# Magia General > Lo Mejor y lo peor >  levitator

## Roberto

-

Nombre: levitator

Se pude comprar en: cualquier tienda de magia

Precio: 9euros

Creador: vernet

Examinable: ni de coña

Dificultad:  :Confused: 

Puntaje de 1 a 10: 3

Efecto: sujetas un objeto entre tus manos y al soltarlo levita en aire

Comentarios: Facil de cargar, canta un poco cuando lo realizas, pero sobre todo, descargarlo es el gran cante. No es para mi nada bueno.

----------


## Magoscar

Estoy de acuerdo contigo, Roberto, lo complicado es descargar.....

  Yo no recomendaría este Gimmick

----------


## joaquin

Yo lo que le veo de malo al levitator es el tema de los ángulos, ya que tienen que ser muy exactos para que no se note el gimmick, y si hay alguien que esta mas a la derecha o a la izquierda.....
Saludos

----------


## Zulm

Jol, el levitator tiene eso....ke al descargar, suena y el sonido es inconfundible, hay ke hacer como el Tamariz (chaaaa-chaaaan-tachaaaann) y gritar fuerte al descargar  :117: DDD....tb tiembla el objeto un poco como no tengas un pulso perfecto. 
Zalú  :Wink1:

----------


## magoben

El Levitator no me sirvió de nada. Puntuación para mí: cero.

Desventajas:
- No es a prueba de ángulos
- Puede provocar un sonido que levante sospechas
......

Yo lo compré y terminé conviertiendolo en FP (a pesar de que me quedo severendo agujero en la punta por donde va la ventosa) ya que las veces que lo hice siempre me lo descubrían por más que le hacía.

Salu2
Mago Ben
El Salvador

----------


## FINESTRA

es un articulo de principiantes

----------


## Mago Londrino

> es un articulo de principiantes


ni eso... xD

----------


## Mecachis

> ......
> 
> Yo lo compré y terminé conviertiendolo en FP (a pesar de que me quedo severendo agujero en ........

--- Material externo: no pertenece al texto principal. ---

-- ==== Sys2Proof/Tests/Slice0.lean ====
section
/-!
SUPPORT. Small tests: the well-formedness check, single steps whose results are the spec's own, and for each statement of
Obligations.lean that has hypotheses a concrete state and operands that meet them.
-/
namespace Sys2Proof.Tests
open Sys2Proof Sys2Proof.Machine

set_option Elab.async false
set_option maxRecDepth 100000

/-! States to test on. -/

/-- Registers set one after the other. -/
def put (s : State) (fs : List (Fld × Nat)) : State := fs.foldl (fun t f => t.set f.1 f.2) s

/-- A part whose data plane runs, with the given registers. -/
def rdy (fs : List (Fld × Nat)) : State := put State.reset ((PWR_STATUS_PHASE, 8) :: fs)

/-- A register word set to one. -/
def raw (a : Nat) (s : State) : State := s.set ⟨a, 0, 64⟩ 1

/-- Words of 64 bits stored in memory. -/
def words (a : Nat) (ws : List Nat) (s : State) : State := s.setBytes a (bytesOfWords ws)

/-- One plot of all cores and every tenant, which key 0 may access all of memory as. -/
def plot0 : PlotCfg := { en := true, cores := 2 ^ 128 - 1, tenCount := 8192 }

/-- Core 0 runs a list of one command, `ws`. -/
def listed (ws : List Nat) : State :=
  words (csOffset 0 0) ws { rdy [(CORE_STATUS_STATE 0, stRunning), (CORE_TAIL_TAIL 0, 1)] with cores := [(0, { size := 16 })], plots := [plot0] }

/-! The well-formedness check. -/

theorem test_wf_refuses_address_past_core_store : Instr.wf (.csScrub 3 [] [0x1800000]) = false := by decide
theorem test_wf_refuses_corrected_address_past_core_store : Instr.wf (.csScrub 3 [0x17FFFFF, 0x1800000] []) = false := by decide
theorem test_wf_takes_last_byte_of_core_store : Instr.wf (.csScrub 3 [0] [0x17FFFFF]) = true := by decide

/-! Hypotheses met: the step and the cores. -/

theorem met_StepRunsFrontCommand : (({ State.reset with pending := [.nop 0, .trstN] } : State).pending = .nop 0 :: [.trstN]) := rfl

theorem met_StepKeepsCanonicalForm : State.reset.Canon ∧ step State.reset = .next State.reset.tick := ⟨State.canon_reset, rfl⟩

theorem met_StepKeepsJobsInRange : (rdy []).JobsOk ∧ step (rdy []) = .next (rdy []).tick :=
  ⟨by constructor <;> decide +kernel, rfl⟩

/-- A list of one command whose opcode is `op` may issue it. -/
def issuable (op : Nat) (ws : List Nat) (sl : Slot) (check : Cmd → State → Nat) : Prop :=
  let c := ws ++ List.replicate (8 - ws.length) 0
  MayIssue 0 op c (listed ws) (listed ws) sl (check c (listed ws))

theorem met_ControlCommandsIssueAndEnd :
    issuable opNop [0] .ctl checkNop ∧ issuable opCtrset [4, 5] .ctl (checkCtrset 0) ∧
    issuable opCtrcfg [5, 5 + 2 ^ 10 + 512 * 2 ^ 11, 64] .ctl checkCtrcfg ∧
    issuable opMove [0x40, 0x100000000000, 0x40000, 64] .dma (checkMove 0) ∧
    issuable opWait [3, 2 ^ 32] .ctl checkWait ∧ waitHolds 0 [3, 2 ^ 32, 0, 0, 0, 0, 0, 0] (listed [3, 2 ^ 32]) = false ∧
    issuable opWait [3] .ctl checkWait ∧ waitHolds 0 [3, 0, 0, 0, 0, 0, 0, 0] (listed [3]) = true ∧ ((listed [3]).core 0).inflight = [] ∧
    issuable opEnd [1] .ctl checkNop := by
  refine ⟨?_, ?_, ?_, ?_, ?_, ?_, ?_, ?_, ?_, ?_⟩ <;> first | decide +kernel | (constructor <;> decide +kernel)

/-- Core 0 runs a list with one command in flight. -/
def flying (r : CmdRec) : State :=
  { rdy [(CORE_STATUS_STATE 0, stRunning)] with cores := [(0, { size := 16, inflight := [r], nextOrd := 1 })], plots := [plot0] }

theorem met_FailedCommandsHaltTheList :
    (let r := plainRec .ctl [3, 2 ^ 32, 0, 0, 0, 0, 0, 0] 1 1;
      (flying r).dataUp = true ∧ ((flying r).core 0).inflight.find? (fun r => cOp r.words == opWait) = some r ∧
        waitHolds 0 r.words (flying r) = false) ∧
    (listed [2]).dataUp = true ∧ headCmd 0 (skipAhead 0 8 (listed [2])) = some [2, 0, 0, 0, 0, 0, 0, 0] ∧
    opcodes.contains (cOp [2, 0, 0, 0, 0, 0, 0, 0]) = false ∧ (listed [2]).word (coreErr 0) = 0 := by decide +kernel

theorem met_EngineCommandsIssue :
    issuable opMxm [0x10, 2 ^ 4 + 2 ^ 8 + 32 * 2 ^ 12 + 2 ^ 20 + 2 ^ 29] (mpSlot [] {}) (checkMxm 0) ∧
    issuable opAcrd [0x11, 2 ^ 9 + 2 ^ 43] (mrSlot [] {}) (checkAcrd 0) ∧
    issuable opAcsp [0x12, 2 ^ 9 + 2 ^ 43] (mrSlot [] {}) (checkSpill true 0) ∧
    issuable opAcfl [0x13, 2 ^ 9 + 2 ^ 43] (mrSlot [] {}) (checkSpill false 0) ∧
    issuable opAcz [0x14, 2 ^ 9] (mrSlot [] {}) (checkAcz 0) ∧
    issuable opMvm [0x20, 2 ^ 4 + 2 ^ 8 + 2 ^ 17 + 64 * 2 ^ 34] .mv (checkMvm 0) ∧
    issuable opVop [0x30, 1 + 2 ^ 16] .vx (checkVop 0) ∧
    (∀ q ∈ [({} : Acc), { kind := .tally, t := { res := 1 } }],
     let c := [0x11, 2 ^ 9 + 2 ^ 43, 0, 0, 0, 0, 0, 0]
     let s := { listed c with accs := Tab.set acc0 [] (accKey 0 0 0) q }
     mxmBusy 0 c s = false ∧ Format.ofCode (cf c 1 4 4) = some .f32 ∧ arraysOf 0 c (rowBad 0 c s) s = (if q.t.res = 0 then [] else [0])) ∧
    (∀ res ∈ [0, 1],
     let c := [0x13, 2 ^ 9 + 2 ^ 43, 0, 0, 0, 0, 0, 0]
     let s := words (csOffset 0 0) [0, res * 2 ^ 32] (listed c)
     arraysOf 0 c (fun r => (acflRow 0 c s r).any (fun x => !x.2.residueOk)) s = (if res = 0 then [] else [0])) ∧
    (let c := [0x20, 2 ^ 4 + 2 ^ 8 + 2 ^ 17 + 64 * 2 ^ 34, 0, 0, 0, 0, 0, 0]
     vmW c = some .f16 ∧ vmOut c = some .f32 ∧ mvmFail 0 c .f16 (mvmFinds 0 c .f16 (listed c)) = none ∧
     mvmSums 0 c .f16 (mvmFinds 0 c .f16 (listed c)) ≠ none) ∧
    (let c := [0x10, 2 ^ 4 + 2 ^ 8 + 32 * 2 ^ 12 + 2 ^ 20 + 2 ^ 29, 0, 0, 0, 0, 0, 0]
     mxmLate 0 c (listed c) = false) := by
  refine ⟨?_, ?_, ?_, ?_, ?_, ?_, ?_, ?_, ?_, ?_, ?_⟩ <;> first | decide +kernel | (constructor <;> decide +kernel)

theorem met_CompletionCommitsStagedOutput :
    let r : CmdRec := { plainRec .vx [0x30, 1 + 2 ^ 16, 0, 0, 0, 0, 0, 0] 9 1 with writes := [(0, 7)] }
    let q : CmdRec := { r with code := cOpndScale }
    (flying q).dataUp = true ∧ ((flying q).core 0).inflight.find? (fun q => q.slot == .vx) = some q ∧ finishPass 0 (flying q) q = q ∧
    q.code ≠ 0 ∧ cOp q.words ≠ opWait ∧ (flying q).get (CORE_STATUS_STATE 0) = stRunning ∧
    ((flying r).core 0).inflight.find? (fun q => q.slot == .vx) = some r ∧ finishPass 0 (flying r) r = r ∧ r.code = 0 ∧
    cOp r.words ∈ [opMxm, opAcrd, opAcsp, opAcfl, opAcz, opMvm, opVop] ∧ r.writes.Pairwise (fun v w => v.1 ≠ w.1) ∧
    r.shadows.Pairwise (fun x y => x.1 ≠ y.1) := by decide +kernel

/-- Core 0 in a plot, with a legal ring, in a state. -/
def core0 (st : Nat) (fs : List (Fld × Nat)) : State :=
  { rdy ([(CORE_STATUS_STATE 0, st), (CORE_RING_SIZE_ENTRIES 0, 16)] ++ fs) with plots := [plot0] }

theorem met_CoreActionsActByState :
    (∀ st ∈ [stIdle, stArmed, stRunning, stDone, stHalted, stKilled, stFenced], (core0 st []).dataUp = true ∧
      (core0 st []).get (CORE_STATUS_STATE 0) = st) := by decide +kernel

theorem met_CoreActionsActInTheirStates :
    (core0 stIdle []).dataUp = true ∧ runHeld 0 (core0 stIdle []) = false ∧ runnable 0 (core0 stIdle []) = true ∧
    ringOk 0 (core0 stIdle []) = true ∧ runnable 0 { core0 stIdle [] with plots := [] } = false ∧
    ringOk 0 (core0 stIdle [(CORE_RING_SIZE_ENTRIES 0, 15)]) = false ∧
    (let s := core0 stIdle [(CORE_LAUNCH_ALM_COUNT 0, 1000)]; s.alm + 1000 ≤ s.get (CORE_LAUNCH_ALM_COUNT 0)) ∧
    (let s := core0 stIdle [(CORE_LAUNCH_ALM_COUNT 0, 999)]; s.get (CORE_LAUNCH_ALM_COUNT 0) < s.alm + 1000) ∧
    (let s := core0 stArmed []; s.get (CORE_STATUS_STATE 0) = stArmed ∧ s.get (CORE_LAUNCH_ALM_COUNT 0) ≤ s.alm) ∧
    (let s := core0 stRunning []; s.get (CORE_STATUS_STATE 0) = stRunning ∧ (s.core 0).killing = false) ∧
    (let s : State := { core0 stRunning [] with cores := [(0, { killing := true })] }
     s.get (CORE_STATUS_STATE 0) = stRunning ∧ (s.core 0).killing = true ∧ (s.core 0).inflight = []) ∧
    (let s := core0 stHalted []; s.get (CORE_STATUS_STATE 0) = stHalted ∧ ringOk 0 s = true) ∧
    (let s := core0 stHalted [(CORE_RING_SIZE_ENTRIES 0, 15)]; s.get (CORE_STATUS_STATE 0) = stHalted ∧ ringOk 0 s = false) ∧
    (core0 stDone []).get (CORE_STATUS_STATE 0) = stDone := by decide +kernel

theorem met_CoreTailAndCounterWrites :
    (let s := core0 stIdle []; s.dataUp = true ∧ (CORE_TAIL_TAIL 0).of 15 < s.get (CORE_RING_SIZE_ENTRIES 0) ∧
      (CORE_TAIL_TAIL 0).of 15 ≠ s.get (CORE_HEAD_HEAD 0) ∧ s.get (CORE_RING_SIZE_ENTRIES 0) ≤ (CORE_TAIL_TAIL 0).of 16 ∧
      s.get (CORE_ARR_MODE 0 1023) = 0 ∧ (s.core 0).inflight = []) ∧
    (let s := core0 stIdle [(CORE_TAIL_TAIL 0, 3)]; (CORE_TAIL_TAIL 0).of 0 = s.get (CORE_HEAD_HEAD 0) ∧
      s.get (CORE_TAIL_TAIL 0) ≠ s.get (CORE_HEAD_HEAD 0)) ∧
    (rdy [(CORE_ARR_MODE 0 1023, 1)]).get (CORE_ARR_MODE 0 1023) = 1 ∧ (rdy []).dieFenced (dieOfCore 143) = false ∧
    (raw (dieErr 15) (rdy [])).dieFenced (dieOfCore 143) = true := by decide +kernel

theorem met_CoreStoreScrubAndRepair :
    Instr.wf (.csScrub 0 [8] [0x17FFFFF]) = true ∧
    (let s : State := { core0 stIdle [(CS_REPAIR_EN 0, 1)] with cores := [(0, { rows := [33] })] }
     s.dataUp = true ∧ (s.core 0).rows = [33] ∧ s.get (CS_REPAIR_EN 0) = 1 ∧ s.get (CORE_STATUS_STATE 0) ≠ stRunning ∧
     s.get (CORE_STATUS_STATE 0) ≠ stArmed ∧ spareUsed (s.core 0) (33 % 32) < 8) := by decide +kernel

/-! Hypotheses met: rings, Winnower and Thresher. -/

/-- A part whose engines' windows let key 0 access every offset, with one plot, given registers and words in memory. -/
def opened (fs : List (Fld × Nat)) (ds : List (Nat × List Nat)) : State :=
  ds.foldl (fun s d => words d.1 d.2 s)
    { rdy ((List.range 4).flatMap (fun k => [(VT_WIN_A_EN k 0, 1), (VT_WIN_B_LIMIT k 0, 2 ^ 34 - 1), (VT_WIN_B_PERM k 0, 15)]) ++ fs) with
      plots := [plot0] }

/-- Sixteen words, of which the first are given. -/
def w16 (ws : List Nat) : List Nat := ws ++ List.replicate (16 - ws.length) 0

/-- A ring of sixteen entries whose first entry, at HBM offset 0, is `ws`. -/
def posted (r : RingRegs) (fs : List (Fld × Nat)) (ws : List Nat) : State :=
  opened ([(r.en, 1), (r.size, 16), (r.tail, 1)] ++ fs) [(0, w16 ws)]

/-- What reads a ring's entry answers the pair of its first component and the state it leaves. -/
theorem pair_of_fst {α β : Type} {x : Option α × β} {a : α} (h : x.1 = some a) : x = (some a, x.2) := by
  cases x; cases h; rfl

theorem met_RingTailWritesPostOrAreDiscarded :
    ∀ c ∈ [Instr.winTailWrite 3 15 15, .thrTailWrite 3 15 15, .glnTailWrite 3 false 15 15, .glnTailWrite 3 true 15 15,
      .colTailWrite 3 15 15, .tierTailWrite 3 15 15],
      (ringRegsOf c).any (fun q =>
        let r := q.1
        (rdy [(r.en, 1), (r.size, 16)]).dataUp && !tailBad r (r.tail.of q.2) (rdy [(r.en, 1), (r.size, 16)]) &&
        tailBad r (r.tail.of q.2) (rdy [(r.en, 1), (r.size, 15)]) && tailBad r (r.tail.of 16) (rdy [(r.en, 1), (r.size, 16)]) &&
        !tailBad r (r.tail.of q.2) (rdy [(r.en, 1), (r.size, 4096)]) && tailBad r (r.tail.of q.2) (rdy [(r.size, 4096)])) = true := by
  decide +kernel

/-- A ROUTE of one token over one expert, and a SAMPLE of one row of one logit. -/
def routeD : List Nat := w16 [1 + 2 ^ 20 + 2 ^ 26 + 2 ^ 33 + 2 ^ 40, 1 + 2 ^ 15, 0x1000, 64 + 0x3F800000 * 2 ^ 32]
def sampleD : List Nat := w16 [2, 1 + 2 ^ 20, 0x1000, 64]

theorem met_WinnowerStarts :
    (∀ d ∈ [routeD, sampleD, w16 [1], w16 [2]],
      let s := posted (winRing 3 15) [(WIN_CTRL_ENABLE 3, 1)] d
      s.dataUp = true ∧ winChoose 3 s = some 15 ∧ winJob s 3 15 = none ∧
      (readDescr (ringWho 3 (WIN_PLOT_PKEY 3 15) s) (winRing 3 15) (s.get (WIN_HEAD_HEAD 3 15)) s).1 = some d) ∧
    (let s := posted (winRing 3 15) [(WIN_CTRL_ENABLE 3, 1)] routeD
     wjKind routeD = 1 ∧ routeOk s routeD = true ∧
     winInputsOk 3 { ring := 15, words := routeD, active := loadRc routeD } (winServed 3 15 s)) ∧
    (let s := posted (winRing 3 15) [(WIN_CTRL_ENABLE 3, 1)] sampleD
     wjKind sampleD = 2 ∧ sampleOk s sampleD = true ∧ wjBias sampleD = false ∧ wjMask sampleD = false ∧
     wjKind (w16 [1]) = 1 ∧ routeOk s (w16 [1]) = false ∧ wjKind (w16 [2]) = 2 ∧ sampleOk s (w16 [2]) = false) := by
  unfold winInputsOk; decide +kernel

/-- A Winnower job that stands at an item. -/
def winAt (d : List Nat) (item : Nat) : State :=
  { opened [(WIN_CTRL_ENABLE 3, 1)] [] with wins := [(3, { jobs := [{ ring := 15, words := d, loaded := true, item := item }] })] }

theorem met_WinnowerRunsJobs :
    (winAt routeD 0).dataUp = true ∧ winChoose 3 (winAt routeD 0) = some 15 ∧ (winJob (winAt routeD 0) 3 15).isSome = true ∧
    (∀ j, winJob (winAt routeD 1) 3 15 = some j → j.item = wjItems j.words) ∧ (winJob (winAt routeD 1) 3 15).isSome = true ∧
    (∀ j, winJob (winAt routeD 0) 3 15 = some j → j.item ≠ wjItems j.words) ∧
    (let s := { winAt routeD 0 with regs := (posted (winRing 3 15) [(WIN_CTRL_ENABLE 3, 1)] []).regs }
     ringNext (winRing 3 15) s (s.get (WIN_HEAD_HEAD 3 15)) = s.get (WIN_TAIL_TAIL 3 15)) := by
  refine ⟨by decide +kernel, by decide +kernel, by decide +kernel, ?_, by decide +kernel, ?_, by decide +kernel⟩ <;>
  · intro j h; cases h; decide +kernel

/-- Neither item of the two kinds need fail: an item of a ROUTE job, and of a SAMPLE job, that ends with no code. -/
theorem met_WinItems :
    (routeItem 3 { ring := 15, words := routeD, loaded := true } (winServed 3 15 (winAt routeD 0))).code = 0 := by decide +kernel

/-- A step of four experts and one token, for one job on each die; its map entries would lie at 0x1000. -/
def stepD : List Nat :=
  w16 [3 + 2 ^ 11 + 2 ^ 17 + 2 ^ 45 + 2 ^ 59, 5 + 2 ^ 16 + 2 ^ 24 + 2 ^ 32 + 2 ^ 40, 4, 2 ^ 24, 0x2000, 128 + 64 * 2 ^ 32, 0, 128 * 2 ^ 32,
    0x3000, 0x4000, 64, 0x5000, 0x6000, 0x7000]

def stepRegs : List (Fld × Nat) := [(THR_CTRL_ENABLE 3, 1), (THR_MAP_SIZE_ENTRIES 3, 4), (THR_MAP_BASE_BASE 3, 64)]

/-- The state in which a step of ring 15 of die 3 starts, its descriptor read. -/
def startsAt (d : List Nat) (s : State) : State :=
  freshStep 3 15 (tsStepId d) (readDescr (thrWho 3 15 s) (thrRing 3 15) (s.get (THR_HEAD_HEAD 3 15)) s).2

theorem met_ThresherStartsSteps :
    (∀ d ∈ [stepD, w16 [3, 2 ^ 40]],
      let s := posted (thrRing 3 15) stepRegs d
      s.dataUp = true ∧ thrStepOf s 3 15 = none ∧ ringHas (thrRing 3 15) s = true ∧ s.flag (THR_CTRL_ENABLE 3) = true ∧
      tsJobs d 3 ≠ 0 ∧ (readDescr (thrWho 3 15 s) (thrRing 3 15) (s.get (THR_HEAD_HEAD 3 15)) s).1 = some d) ∧
    (let f := startsAt stepD (posted (thrRing 3 15) stepRegs stepD)
     stepOk f 3 15 stepD = true ∧ (readMaps 3 (thrWho 3 15 f) stepD (ownedExperts 3 stepD) f).1.isSome = true) ∧
    (let f := startsAt stepD (words 0x10C0 [2 ^ 63] (posted (thrRing 3 15) stepRegs stepD))
     stepOk f 3 15 stepD = true ∧ (readMaps 3 (thrWho 3 15 f) stepD (ownedExperts 3 stepD) f).1 = none) ∧
    stepOk (startsAt (w16 [3, 2 ^ 40]) (posted (thrRing 3 15) stepRegs (w16 [3, 2 ^ 40]))) 3 15 (w16 [3, 2 ^ 40]) = false := by decide +kernel

/-- Die 3 with a step in ring 15, and a record at its intake. -/
def thrAt (x : ThrStep) (rs : List WinRec) : State :=
  { opened ([(THR_RSTAT_ACTIVE 3 15, 1), (THR_RSTAT_PHASE 3 15, 1), (THR_RSTAT_STEP_ID 3 15, 5)] ++ stepRegs) [] with
    thrs := [(3, { steps := [x] })], wins := [(3, { out := rs })] }

def step15 : ThrStep := { ring := 15, words := stepD }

pues strujate el coco.... puedes hacer algunas "Virguerias" con ese FP....
Saludetes

----------


## rolando

Si te ha quedado el FP con un agujero en la punta, lo puedes usar para la tormenta de nieve. Usando algodón flash y pasandolo por el agujero a modo de pequeña "mecha". ¿me explico?

----------


## iñaki

Rolando,
  si este FP es de plastico creo que  no vale para lo del algodon flash,porque se quemara.
 Yo no lo he visto de cerca,pero,alguien en la SEI de Madrid hizo algo muy rapido con el,y colò(algo muy rapido!!!!).
  Un saludo.

----------


## rolando

Hombre, yo he dicho algodón flash, no gasolina, jajaja.
Honestamente, nunca lo he realizado (no es lo mío) pero he leido un artículo en la web (magicworld) que explica cómo hacerlo.
Yo no creo que el FP deba quemarse por usar el flash de esa forma. Ante la duda siempre podremos usar un poco de papel de aluminio   :Wink:

----------


## hechicero

Hola a todos
No es preciso usar ni papel de aluminio ni ningún otro tipo de aislante. El plástico de fp aguantará perfectamente el calor del algodón flash porque es muy poco tiempo
Saludos  :Smile1:

----------


## Potamito

yo tengo el vernet, tengo un par de videos de el, y bueno, no es tan tan tan malo, pero de que es malito, sip lo es, si quieres hacer un poco de levitación que no requiera tanta técnica y estés seguro que no lo vas a hacer a menos de 1 metro (aprox), todo está bien, pero si no... piensalo dos veces, estoy a un paso de quitarle esa cosita para dejarlo simplemente cono FP...

----------


## Tony G.

Creo que no hay que perder la fe tan pronto. Mirad el video que hay de un bote de nivea flotando y os dará buenas ideas. También la idea de hacerlo con un movil cuando vas a hechar una foto a alguien. El otro dia casi se desmaya un amigo...

----------


## Nacho77

Yo tengo el Vernet y te puedo asegurar q es demasiado malo para ser Vernet.Va!esa es mi opinion.Cuando lo compras y ves el anuncio piensas q podras hacer millones de cosas con el pero despues ,cuando t llega y ves lo ke es te kiere matar. Pero bueno.Siempre hay cosas malas q estran a la venta.Esa es mi opinion.
Salu2 y escribanme.
Bye

----------


## Urban-Mago

Sin comentar acerca del vernet del cual desclasifican(En su mayoría), quiero saludar a Finestra, un gran mago Chileno, y su único mensaje está en este tema(No se por que no participa en este foro), bien, no creo que Finestra(Ni nadie) lea esto debido a las fechas de los mensajes publicados, pero si alguien lo lee, saludos...


WENA WENA FINESTRA!!!

----------


## Ella

> Sin comentar acerca del vernet del cual desclasifican(En su mayoría), quiero saludar a Finestra, un gran mago Chileno, y su único mensaje está en este tema(No se por que no participa en este foro), bien, no creo que Finestra(Ni nadie) lea esto debido a las fechas de los mensajes publicados, pero si alguien lo lee, saludos...
> 
> 
> WENA WENA FINESTRA!!!


otra opcion habria sido saludarle via mp, seguramente le habria llegado a su mail un aviso de mp y te habria contestado.

----------


## gato

Yo al principio no le veía nada de provecho pero ahora lo uso frecuentemente junto a la bola zombie ( si en accesorio clásico ni pañuelo). También hay que decir que lo utilizo poco rato, pero me funciona. Saco la bola flotando de la pagoda y la llevo hasta una maleta.

----------